Perhaps this question is too personal, but why did you as a queer, feminist female artist get married in the first place?
I always hoped to meet a life-long partner but I never had a strong sense about marriage, but Mike did. Still, when I did it, I wasn’t doing it for him, and that surprised me quite a bit. When he asked me if I wanted to marry him, it really overwhelmed me, this huge amount of love and commitment and, in that, the desire to build a life together. But marriage is a big challenge for me, and I think if I were to do it again, I’d probably say we need to find our own version of it, just because the structures we’re then going into are so powerful. Especially since we have a child.

What’s changed since then?
Please don’t get me wrong: My child is the best person in the whole world, and Mike is the person I want to spend my life with, so for that reason I don’t actually talk about the two of them in interviews – because those relationships are sacred for me. But the structures which these relationships take place within shouldn’t be sacred or untouchable – they should be discussed and challenged. Maybe one day my child is on the internet and comes across this interview… therefore I’ll just say: Sweetie, I would do anything for you! If you need me, I’ll stay home on Wednesdays too. But as long as it doesn’t bother you, I will take these nights for myself. Ah, it’s hard to talk about all that. Particularly in Germany, where you love your mothers so much, you really don’t want to come across as a bad one!

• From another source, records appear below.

/-- EPHEMERIS_WRITE (R308). -/
def bodyEphemerisWrite (k : Cmd) (c : Chip) : Res :=
  if k.payload.length != 52 then .badLength c
  else match ephBad k.payload with
    | some o => .badParam o c
    | none =>
      if c.almanac.ephWriting.isSome then .err stBusy noOfs c
      else .accepted { (c.writeEph (ephImage k.payload)) with
        almanac := { c.almanac with ephWriting := some (k.ctx, k.tag), ephFlashValid := false } }

/-- EPHEMERIS_FLASH_DONE: the flash copy has been programmed and read back (R308, R524). -/
def Chip.ephFlashDone (ok : Bool) (c : Chip) : Chip :=
  match c.almanac.ephWriting with
  | none => c
  | some (ctx, tag) =>
    let c1 := { c with almanac := { c.almanac with ephWriting := none } }
    if ok then
      { c1 with almanac := { c1.almanac with ephFlash := c1.ephBytes, ephFlashValid := true } }.finishTag ctx tag stOK noOfs []
    else (c1.logFault 6 1).finishTag ctx tag stStoreWriteFail noOfs []

/-! ### Calendar (R317–R319) -/

def isLeap (y : Nat) : Bool := y % 4 == 0 && (y % 100 != 0 || y % 400 == 0)

def monthDays (y m : Nat) : Nat :=
  if m == 2 then (if isLeap y then 29 else 28)
  else if m == 4 || m == 6 || m == 9 || m == 11 then 30
  else 31

/-- Leap years in 2000 to `y` − 1. -/
def leapsBefore (y : Nat) : Nat :=
  if y ≤ 2000 then 0
  else ((y - 1) / 4 - (y - 1) / 100 + (y - 1) / 400) - (1999 / 4 - 1999 / 100 + 1999 / 400)

/-- Days from the epoch to 1 January of year `y`. -/
def yearDays (y : Nat) : Nat := (y - 2000) * 365 + leapsBefore y

/-- Days from the epoch to a date. -/
def dateDays (y m d : Nat) : Nat :=
  yearDays y + ((List.range (m - 1)).map (fun i => monthDays y (i + 1))).sum + (d - 1)

/-- Weekday of day `d`, Monday 0 (R317). -/
def weekday (d : Nat) : Nat := (d + 5) % 7

/-- The offset in minutes at a UTC count (R318). -/
def offsetAt (base : Int) (tr : List (Nat × Int)) (n : Nat) : Int :=
  tr.foldl (fun o t => if t.1 ≤ n then t.2 else o) base

/-- The first field of a calendar time that cannot exist, as a payload offset of Table 10.7 (R319). -/
def dateBad (p : List Byte) : Option Nat :=
  let y := fld p 4 2
  let m := fld p 6 1
  let d := fld p 7 1
  if y < 2000 || 9999 < y then some 4
  else if m < 1 || 12 < m then some 6
  else if d < 1 || monthDays y m < d then some 7
  else if 23 < fld p 8 1 then some 8
  else if 59 < fld p 9 1 then some 9
  else if 59 < fld p 10 1 then some 10
  else none

/-- Seconds from the epoch of a calendar time read as UTC. -/
def dateSeconds (p : List Byte) : Nat :=
  dateDays (fld p 4 2) (fld p 6 1) (fld p 7 1) * 86400 + fld p 8 1 * 3600 + fld p 9 1 * 60 + fld p 10 1

/-- The UTC counts of a local time, the earliest first occurrence (R319): each candidate offset must be the one in force. -/
def localToUtc (base : Int) (tr : List (Nat × Int)) (l : Nat) : Option Nat :=
  let cands := (base :: tr.map (·.2)).filterMap (fun o =>
    let u : Int := (l : Int) - 60 * o
    if 0 ≤ u && offsetAt base tr u.toNat == o then some u.toNat else none)
  cands.foldl (fun best u => match best with
    | some b => some (min b u)
    | none => some u) none

/-- The count that a TIME_SET asks for, or the status and offset that refuse it (R304, R319, Table 10.7). -/
def timeSetCount (c : Chip) (p : List Byte) : Except (Nat × Nat) Nat :=
  let form := fld p 0 1
  if 2 < form then .error (stBadParam, 16)
  else if !zeroAt p 1 3 then .error (stBadParam, 17)
  else if form == 0 then
    if maxCount < fld p 4 8 then .error (stBadParam, 20) else .ok (fld p 4 8)
  else if !zeroAt p 11 1 then .error (stBadParam, 27)
  else match dateBad p with
    | some o => .error (stImpossibleDate, 16 + o)
    | none =>
      if form == 1 then
        if maxCount < dateSeconds p then .error (stImpossibleDate, 20) else .ok (dateSeconds p)
      else match localToUtc c.almanac.base c.almanac.transitions (dateSeconds p) with
        | some u => if maxCount < u then .error (stImpossibleDate, 20) else .ok u
        | none => .error (stImpossibleDate, 20)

German women are fighting hard to be allowed to be “bad mothers”, so to speak.
And it’s about exactly that: to create this space in order to be able to talk and to write about that, about how many opportunities there are to live life or be a good mother. That we’re stronger than the system we live in, that there’s room for play and experimenting. We can’t allow ourselves to live in terror of being bad mothers or parents, and yet you can see this terror in me. I just hope that women needing encouragement right now can get some from this.

And the other people?
Yeah, well, I’m not really worried about them.